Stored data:
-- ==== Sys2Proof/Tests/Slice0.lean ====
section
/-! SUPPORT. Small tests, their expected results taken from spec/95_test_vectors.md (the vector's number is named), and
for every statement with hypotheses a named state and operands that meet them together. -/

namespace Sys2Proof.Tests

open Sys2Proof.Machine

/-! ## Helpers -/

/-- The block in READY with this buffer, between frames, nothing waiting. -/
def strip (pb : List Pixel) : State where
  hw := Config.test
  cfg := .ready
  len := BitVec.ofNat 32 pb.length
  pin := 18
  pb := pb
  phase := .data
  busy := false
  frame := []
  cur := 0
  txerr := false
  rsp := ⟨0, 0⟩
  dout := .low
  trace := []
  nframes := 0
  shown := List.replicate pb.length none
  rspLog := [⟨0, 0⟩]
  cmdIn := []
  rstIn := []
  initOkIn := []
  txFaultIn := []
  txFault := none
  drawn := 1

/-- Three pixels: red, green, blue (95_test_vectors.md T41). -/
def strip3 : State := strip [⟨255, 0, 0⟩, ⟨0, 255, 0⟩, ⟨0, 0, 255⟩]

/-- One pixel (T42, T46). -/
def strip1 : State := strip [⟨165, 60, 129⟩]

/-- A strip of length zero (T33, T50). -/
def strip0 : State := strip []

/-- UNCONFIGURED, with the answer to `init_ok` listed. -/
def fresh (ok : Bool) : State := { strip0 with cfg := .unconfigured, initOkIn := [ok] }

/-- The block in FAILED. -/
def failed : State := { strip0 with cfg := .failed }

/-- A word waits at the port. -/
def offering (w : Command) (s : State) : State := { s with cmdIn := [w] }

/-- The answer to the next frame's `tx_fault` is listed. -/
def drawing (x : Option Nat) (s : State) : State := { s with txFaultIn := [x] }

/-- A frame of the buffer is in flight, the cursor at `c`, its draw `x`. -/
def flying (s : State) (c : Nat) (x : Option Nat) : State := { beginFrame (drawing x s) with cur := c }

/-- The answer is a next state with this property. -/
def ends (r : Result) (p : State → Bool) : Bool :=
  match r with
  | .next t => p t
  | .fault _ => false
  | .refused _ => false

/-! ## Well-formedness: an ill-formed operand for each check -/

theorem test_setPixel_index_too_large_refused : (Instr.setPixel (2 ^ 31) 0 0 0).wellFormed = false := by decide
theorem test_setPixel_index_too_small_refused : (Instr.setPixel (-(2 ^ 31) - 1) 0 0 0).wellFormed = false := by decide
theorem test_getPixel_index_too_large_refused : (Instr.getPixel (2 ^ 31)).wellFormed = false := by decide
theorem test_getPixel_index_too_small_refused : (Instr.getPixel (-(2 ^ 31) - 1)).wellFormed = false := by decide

* * *

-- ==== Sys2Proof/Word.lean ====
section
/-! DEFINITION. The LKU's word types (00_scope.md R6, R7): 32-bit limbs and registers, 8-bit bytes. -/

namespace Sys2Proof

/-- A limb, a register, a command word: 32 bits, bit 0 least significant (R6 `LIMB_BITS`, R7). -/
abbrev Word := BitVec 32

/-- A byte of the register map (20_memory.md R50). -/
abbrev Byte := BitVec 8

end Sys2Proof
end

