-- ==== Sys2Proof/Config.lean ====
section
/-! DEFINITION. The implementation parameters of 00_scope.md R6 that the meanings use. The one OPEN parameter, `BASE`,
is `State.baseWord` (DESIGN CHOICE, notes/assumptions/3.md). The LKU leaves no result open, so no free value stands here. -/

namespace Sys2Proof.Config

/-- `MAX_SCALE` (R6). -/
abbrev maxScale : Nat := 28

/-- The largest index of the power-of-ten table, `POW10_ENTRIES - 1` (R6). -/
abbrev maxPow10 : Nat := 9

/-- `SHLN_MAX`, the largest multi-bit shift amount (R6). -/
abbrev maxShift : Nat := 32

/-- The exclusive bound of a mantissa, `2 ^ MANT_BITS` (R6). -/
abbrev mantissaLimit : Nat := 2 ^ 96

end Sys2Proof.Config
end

Goal of the exercise:
Copy only this part of the entries above: the line with "def strip (pb : List Pixel) : State where", the line with "frame of the", and the lines between, all exactly as written.

Answer to the problem:
def strip (pb : List Pixel) : State where
  hw := Config.test
  cfg := .ready
  len := BitVec.ofNat 32 pb.length
  pin := 18
  pb := pb
  phase := .data
  busy := false
  frame := []
  cur := 0
  txerr := false
  rsp := ⟨0, 0⟩
  dout := .low
  trace := []
  nframes := 0
  shown := List.replicate pb.length none
  rspLog := [⟨0, 0⟩]
  cmdIn := []
  rstIn := []
  initOkIn := []
  txFaultIn := []
  txFault := none
  drawn := 1

/-- Three pixels: red, green, blue (95_test_vectors.md T41). -/
def strip3 : State := strip [⟨255, 0, 0⟩, ⟨0, 255, 0⟩, ⟨0, 0, 255⟩]

/-- One pixel (T42, T46). -/
def strip1 : State := strip [⟨165, 60, 129⟩]

/-- A strip of length zero (T33, T50). -/
def strip0 : State := strip []

/-- UNCONFIGURED, with the answer to `init_ok` listed. -/
def fresh (ok : Bool) : State := { strip0 with cfg := .unconfigured, initOkIn := [ok] }

/-- The block in FAILED. -/
def failed : State := { strip0 with cfg := .failed }

/-- A word waits at the port. -/
def offering (w : Command) (s : State) : State := { s with cmdIn := [w] }

/-- The answer to the next frame's `tx_fault` is listed. -/
def drawing (x : Option Nat) (s : State) : State := { s with txFaultIn := [x] }

/-- A frame of the buffer is in flight, the cursor at `c`, its draw `x`. -/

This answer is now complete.